Initialize the $L=10$ environment (so that the landing pad is at $(5,5,0)$). Run some number of training trials to train the drone.

**How do I know if my drone is learned enough?**  If you take the mean cumulative reward across the last 5000 training trials, it should be around 0.80. This means at least about 10,000 (but probably more) training episodes will be necessary. It will take a few seconds on your computer, so start small to test your code.

**Then:** Compute block means of cumulative reward from all of your training trials. Use blocks of 500 training trials. This means you need to create some kind of array-like structure such that its first element is the mean of the first 500 trials' cumulative rewards; its second element is the mean of the 501-1000th trials' cumulative rewards; and so on. Make a plot of the block mean rewards as the training progresses. It should increase from about -0.5 initially to somewhere around +0.8.

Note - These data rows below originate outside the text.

-- ==== Sys2Proof/Laws/ClassZero.lean ====
section
/-! SUPPORT. The shared operations of classes 0 and 1: with a clear strand, operands in order and no enabled trap, each completes. -/

namespace Sys2Proof.Machine

/-- Every lane below the width. -/
abbrev allLanes : Mask := 0xFFFFFFFFFFFFFFFF

theorem intOp_done {s : State} {x : Who} {srcs : List (Opnd × Nat)} {d : Opnd} {n : Nat} {g : Ready → Nat → IRes}
    {masked : Bool} (hc : Clear s x)
    (ho : OperandsOk s x { srcs := srcs, dst := some (d, n), masked := masked })
    (ht : noIntTrap x (raised (readyOf s x { srcs := srcs, dst := some (d, n), masked := masked }) fun l => (g (readyOf s x { srcs := srcs, dst := some (d, n), masked := masked }) l).dz)
      (raised (readyOf s x { srcs := srcs, dst := some (d, n), masked := masked }) fun l => (g (readyOf s x { srcs := srcs, dst := some (d, n), masked := masked }) l).ov)) :
    ∃ t, intOp s srcs d n g masked = .next t ∧ Finished s x { srcs := srcs, dst := some (d, n), masked := masked } allLanes x.st.em
      (fun l => wordsOf n (g (readyOf s x { srcs := srcs, dst := some (d, n), masked := masked }) l).val)
      (intBits (raised (readyOf s x { srcs := srcs, dst := some (d, n), masked := masked }) fun l => (g (readyOf s x { srcs := srcs, dst := some (d, n), masked := masked }) l).dz)
        (raised (readyOf s x { srcs := srcs, dst := some (d, n), masked := masked }) fun l => (g (readyOf s x { srcs := srcs, dst := some (d, n), masked := masked }) l).ov)) t := by
  unfold raised at ht ⊢
  refine ⟨_, issue_clear hc _, ?_⟩
  simp only [beginOp_ok ho]
  rw [completeInt_ok (readyOf s x { srcs := srcs, dst := some (d, n), masked := masked }) _ _ _ ht, em_all]
  exact finish_done hc _ _ _ _ _ hc.lanes

theorem intLong_done {s : State} {x : Who} {la : BitVec 4} {srcs : List (Opnd × Nat)} {d : Opnd} {n : Nat} {g : Ready → Nat → IRes}
    (hc : Clear s x) (ho : OperandsOk s x { srcs := srcs, dst := some (d, n) })
    (ht : noIntTrap x (raised (readyOf s x { srcs := srcs, dst := some (d, n) }) fun l => (g (readyOf s x { srcs := srcs, dst := some (d, n) }) l).dz)
      (raised (readyOf s x { srcs := srcs, dst := some (d, n) }) fun l => (g (readyOf s x { srcs := srcs, dst := some (d, n) }) l).ov)) :
    ∃ t, intLong s la srcs d n g = .next t ∧ Launched s x { srcs := srcs, dst := some (d, n) } allLanes x.st.em la.toNat
      (fun l => wordsOf n (g (readyOf s x { srcs := srcs, dst := some (d, n) }) l).val)
      (intBits (raised (readyOf s x { srcs := srcs, dst := some (d, n) }) fun l => (g (readyOf s x { srcs := srcs, dst := some (d, n) }) l).dz)
        (raised (readyOf s x { srcs := srcs, dst := some (d, n) }) fun l => (g (readyOf s x { srcs := srcs, dst := some (d, n) }) l).ov)) t := by
  unfold raised at ht ⊢
  refine ⟨_, issue_clear hc _, ?_⟩
  simp only [beginOp_ok ho]
  rw [completeInt_ok (readyOf s x { srcs := srcs, dst := some (d, n) }) _ _ _ ht, em_all]
  exact launch_done hc _ _ _ _ _ _

theorem fpOp_done {s : State} {x : Who} {srcs : List (Opnd × Nat)} {d : Opnd} {n : Nat} {g : Ready → Nat → FRes} (hc : Clear s x)
    (ho : OperandsOk s x { srcs := srcs, dst := some (d, n) })
    (ht : noFpTrap (readyOf s x { srcs := srcs, dst := some (d, n) }) fun l => (g (readyOf s x { srcs := srcs, dst := some (d, n) }) l).flags) :
    ∃ t, fpOp s srcs d n g = .next t ∧ Finished s x { srcs := srcs, dst := some (d, n) } allLanes x.st.em
      (fun l => wordsOf n (g (readyOf s x { srcs := srcs, dst := some (d, n) }) l).val)
      (fpBits (readyOf s x { srcs := srcs, dst := some (d, n) }) fun l => (g (readyOf s x { srcs := srcs, dst := some (d, n) }) l).flags) t := by
  refine ⟨_, issue_clear hc _, ?_⟩
  simp only [beginOp_ok ho]
  rw [completeFp_ok _ _ _ ht, em_all]
  exact finish_done hc _ _ _ _ _ hc.lanes

theorem fpLong_done {s : State} {x : Who} {la : BitVec 4} {srcs : List (Opnd × Nat)} {d : Opnd} {g : Ready → Nat → FRes} (hc : Clear s x)
    (ho : OperandsOk s x { srcs := srcs, dst := some (d, 1) })
    (ht : noFpTrap (readyOf s x { srcs := srcs, dst := some (d, 1) }) fun l => (g (readyOf s x { srcs := srcs, dst := some (d, 1) }) l).flags) :
    ∃ t, fpLong s la srcs d g = .next t ∧ Launched s x { srcs := srcs, dst := some (d, 1) } allLanes x.st.em la.toNat
      (fun l => wordsOf 1 (g (readyOf s x { srcs := srcs, dst := some (d, 1) }) l).val)
      (fpBits (readyOf s x { srcs := srcs, dst := some (d, 1) }) fun l => (g (readyOf s x { srcs := srcs, dst := some (d, 1) }) l).flags) t := by
  refine ⟨_, issue_clear hc _, ?_⟩
  simp only [beginOp_ok ho]
  rw [completeFp_ok _ _ _ ht, em_all]
  exact launch_done hc _ _ _ _ _ _

theorem fpMany_done {s : State} {x : Who} {srcs : List (Opnd × Nat)} {d : Opnd} {n : Nat} {g : Ready → Nat → List Nat × Nat}
    (hc : Clear s x) (ho : OperandsOk s x { srcs := srcs, dst := some (d, n) })
    (ht : noFpTrap (readyOf s x { srcs := srcs, dst := some (d, n) }) fun l => (g (readyOf s x { srcs := srcs, dst := some (d, n) }) l).2) :
    ∃ t, fpMany s srcs d n g = .next t ∧ Finished s x { srcs := srcs, dst := some (d, n) } allLanes x.st.em
      (fun l => (g (readyOf s x { srcs := srcs, dst := some (d, n) }) l).1.map fun v => BitVec.ofNat 32 v)
      (fpBits (readyOf s x { srcs := srcs, dst := some (d, n) }) fun l => (g (readyOf s x { srcs := srcs, dst := some (d, n) }) l).2) t := by
  refine ⟨_, issue_clear hc _, ?_⟩
  simp only [beginOp_ok ho]
  rw [completeFp_ok _ _ _ ht, em_all]
  exact finish_done hc _ _ _ _ _ hc.lanes

theorem mem_insertBy {α : Type} (le : α → α → Bool) (a b : α) (l : List α) : b ∈ insertBy le a l ↔ b = a ∨ b ∈ l := by
  induction l with
  | nil => simp [insertBy]
  | cons c l ih =>
    unfold insertBy
    split <;> simp [ih]
    exact ⟨fun h => h.elim (.inr ∘ .inl) (·.elim .inl (.inr ∘ .inr)), fun h => h.elim (.inr ∘ .inl) (·.elim .inl (.inr ∘ .inr))⟩
theorem mem_sortBy {α : Type} (le : α → α → Bool) (b : α) (l : List α) : b ∈ sortBy le l ↔ b ∈ l := by
  induction l with
  | nil => rfl
  | cons c l ih => rw [sortBy, List.foldr_cons, mem_insertBy, ← sortBy, ih, List.mem_cons]

theorem maskWhere_false (m : Mask) : maskWhere m (fun _ => false) = 0 := by
  have h : (lanesOf m).filter (fun _ => false) = [] := List.filter_eq_nil_iff.2 fun _ _ => by simp
  unfold maskWhere; rw [h]; rfl

/-- An instruction that raises no flag adds no sticky bit. -/
theorem fpBits_zero (r : Ready) : (fpBits r fun _ => 0) = 0 := by
  unfold fpBits
  simp [maskWhere_false, List.range, List.range.loop]

/-- A lane of the participants lies in EM. -/
theorem mem_lanes_and {a b : Mask} {l : Nat} (h : l ∈ lanesOf (a &&& b)) : l ∈ lanesOf a := by
  rw [mem_lanesOf] at h ⊢; simp at h; exact ⟨h.1, h.2.1⟩

/-- A cross-lane instruction without flags completes. -/
theorem laneOp_done {s : State} {x : Who} {mem : Members} {d : OpD} {acc : OwnOf} {k : Ready → State} {res : Ready → Nat → List Word}
    {bits : Nat} (hc : Clear s x) (ho : OperandsOk s x d acc (participants x x.st.em mem))
    (hk : k (readyOf s x d (participants x x.st.em mem)) = (readyOf s x d (participants x x.st.em mem)).finish
      (readyOf s x d (participants x x.st.em mem)).em (res (readyOf s x d (participants x x.st.em mem))) bits) :
    ∃ t, laneOp s mem d k acc = .next t ∧ Finished s x d (participants x x.st.em mem)
      (readyOf s x d (participants x x.st.em mem)).em (res (readyOf s x d (participants x x.st.em mem))) bits t := by
  refine ⟨_, issue_clear hc _, ?_⟩
  simp only [beginOp_ok ho, hk]
  exact finish_done hc _ _ _ _ _ fun l hl => hc.lanes l (mem_lanes_and hl)

theorem uniformOp_done {s : State} {x : Who} {d : Opnd} {g : Who → Word} (hc : Clear s x)
    (ho : OperandsOk s x { srcs := [], dst := some (d, 1), masked := true }) :
    ∃ t, uniformOp s d g = .next t ∧ Finished s x { srcs := [], dst := some (d, 1), masked := true } allLanes x.st.em (fun _ => [g x]) 0 t := by
  refine ⟨_, issue_clear hc _, ?_⟩
  simp only [beginOp_ok ho]
  rw [em_all]
  exact finish_done hc _ _ _ _ _ hc.lanes

theorem maskOp_done {s : State} {x : Who} {d : MReg} {g : Who → Mask} (hc : Clear s x) (ho : OperandsOk s x { srcs := [] }) :
    ∃ t, maskOp s d g = .next t ∧ MaskDone s x { srcs := [] } d (g x) 0 t := by
  refine ⟨_, issue_clear hc _, ?_⟩
  simp only [beginOp_ok ho]
  exact finishMask_done hc _ rfl _ _ _

theorem carryOp_done {s : State} {x : Who} {f : CarryF} {g : Nat → Nat → Nat → Nat × Bool} (hc : Clear s x)
    (ho : OperandsOk s x { srcs := src2 f.ty f.a f.b, dst := some (f.d, tyWords f.ty), masked := true }) :
    ∃ u, Finished s x { srcs := src2 f.ty f.a f.b, dst := some (f.d, tyWords f.ty), masked := true } allLanes x.st.em
        (fun l => wordsOf (tyWords f.ty) (g ((readyOf s x { srcs := src2 f.ty f.a f.b, dst := some (f.d, tyWords f.ty), masked := true }).val 0 l)
          ((readyOf s x { srcs := src2 f.ty f.a f.b, dst := some (f.d, tyWords f.ty), masked := true }).val 1 l) (carryIn x f.m l)).1) 0 u ∧
      carryOp f g s = .next (u.setMaskBits x x.st.em f.m (maskWhere x.st.em fun l =>
        (g ((readyOf s x { srcs := src2 f.ty f.a f.b, dst := some (f.d, tyWords f.ty), masked := true }).val 0 l)
          ((readyOf s x { srcs := src2 f.ty f.a f.b, dst := some (f.d, tyWords f.ty), masked := true }).val 1 l) (carryIn x f.m l)).2)) := by
  refine ⟨_, finish_done hc _ _ _ _ _ hc.lanes, ?_⟩
  unfold carryOp
  rw [issue_clear hc]
  have ho' : beginOp s x { srcs := [(f.a, tyWords f.ty), (f.b, tyWords f.ty)], dst := some (f.d, tyWords f.ty), masked := true } = _ := beginOp_ok ho
  simp only [ho', em_all]
  rfl

theorem planOp_done {s : State} {x : Who} {f : PlanF} {n m : Nat} {g : Ready → Nat → List Word} (hc : Clear s x)
    (ho : OperandsOk s x { srcs := [(f.a, n)], dst := some (f.d, m) } (sliceAcc f.a n x)) :
    ∃ t, planOp s f n m g = .next t ∧ Finished s x { srcs := [(f.a, n)], dst := some (f.d, m) } allLanes x.st.em
      (g (readyOf s x { srcs := [(f.a, n)], dst := some (f.d, m) })) 0 t := by
  refine ⟨_, issue_clear hc _, ?_⟩
  have h := beginOp_ok ho
  unfold sliceAcc at h
  simp only [h, em_all]
  exact finish_done hc _ _ _ _ _ hc.lanes

end Sys2Proof.Machine
end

**And:** Print to the screen the mean of the last 5000 trials' cumulative rewards, to verify that it is indeed about 0.80.

In [7]:
# Solution:
q_env = MDPLanding(L=10)
#q_env.actions((8, 4, 4))
Qlearning(q_env, num_episodes=1000, learning_rate=0.6, epsilon= 0.01)


Rewards length: 1331
States length: 1331


IndexError: tuple index out of range

#### Part H

**Question 1:** Why does the cumulative reward start off around -0.5 at the beginning of the training?

**Question 2:** Why will it be difficult for us to train the drone to reliably obtain rewards much greater than about 0.8?

**Your answer here:**
1. The drone in this case, performs 50 moves in the initial trials, the initial reward for each being -0.01. $\quad -0.01*50_{moves} = -0.5 $

2. Rewards of 0.8 become difficult to achieve with each successive training episode.